All lines of the records below that contain the word "true" must be listed.
Content starts
-- ==== Sys2Proof/Certificates/Slice0/Obligations.lean ====
section
/-!
DEFINITION. The statements for the provers. Each cites the rules of spec/ it formalises; where a rule
carries a mark "[decision: see 92_eei_decisions.md D<n>]" the docstring names the decision.
-/

open Sys2Proof Sys2Proof.Machine

/-! ## Reset -/

/-- The table of R44, field by field. R44 is marked as derived and its values as the spec's own choice
(D26), so this is no rule of the source; the widths, the empty buffer space and the empty inputs are the
model's (log entries 1, 4, 5, 6) and are not part of the statement. -/
def Obligations.ResetHoldsTheValuesOfTheResetTable : Prop :=
  let r := State.reset
  r.activeByte = 0x00 ∧ r.bitIndex = 7 ∧ r.data = none ∧ r.dataSize = 0 ∧ r.dataIndex = 0 ∧
  r.writingAddress = false ∧ r.lastFrame = .firstAndLast ∧ r.lastOperationWasWrite = false ∧
  r.acknowledgeBit = false ∧ r.acknowledgeError = false ∧ stepOfCode r.step = some .idle ∧
  r.sampledBit = false ∧ r.cfgAddress = 0x00 ∧ r.cfgFrame = .firstAndLast ∧
  r.sda = { dir := .outputOpenDrain, latch := true } ∧
  r.scl = { dir := .outputOpenDrain, latch := true } ∧ r.timerArmed = false ∧ r.busy = false ∧
  r.faults = [] ∧ r.signalLog = [] ∧
  r.pinCallLog = [.timerStop, .scl .set, .sda .set, .scl (.setDirection .outputOpenDrain),
    .sda (.setDirection .outputOpenDrain)]

/-- R260: the reset performs InitBus (R200) and sets the two configuration registers; from empty logs and
an empty `faults` set it gives the state every run starts in (decisions D26, D53). -/
def Obligations.HardResetPerformsInitBusAndSetsTheConfiguration : Prop :=
  (∀ s : State, s.hardReset = { s with
    activeByte := 0, bitIndex := 7, sampledBit := false, data := none, dataSize := 0, dataIndex := 0,
    writingAddress := false, acknowledgeBit := false, acknowledgeError := false,
    lastFrame := .firstAndLast, lastOperationWasWrite := false, step := 0x00,
    cfgAddress := 0x00, cfgFrame := .firstAndLast, timerArmed := false,
    sda := { dir := .outputOpenDrain, latch := true }, scl := { dir := .outputOpenDrain, latch := true },
    pinCallLog := s.pinCallLog ++ [.timerStop, .scl .set, .sda .set,
      .scl (.setDirection .outputOpenDrain), .sda (.setDirection .outputOpenDrain)] }) ∧
  (∀ s : State, s.faults = [] → s.signalLog = [] → s.pinCallLog = [] →
    s.hardReset = { State.reset with
      widths := s.widths, buf := s.buf, hostMoves := s.hostMoves, envDraws := s.envDraws,
      samplesTaken := s.samplesTaken })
Content ends
▸ Solution for this exercise
  r.sda = { dir := .outputOpenDrain, latch := true } ∧
  r.scl = { dir := .outputOpenDrain, latch := true } ∧ r.timerArmed = false ∧ r.busy = false ∧
    sda := { dir := .outputOpenDrain, latch := true }, scl := { dir := .outputOpenDrain, latch := true },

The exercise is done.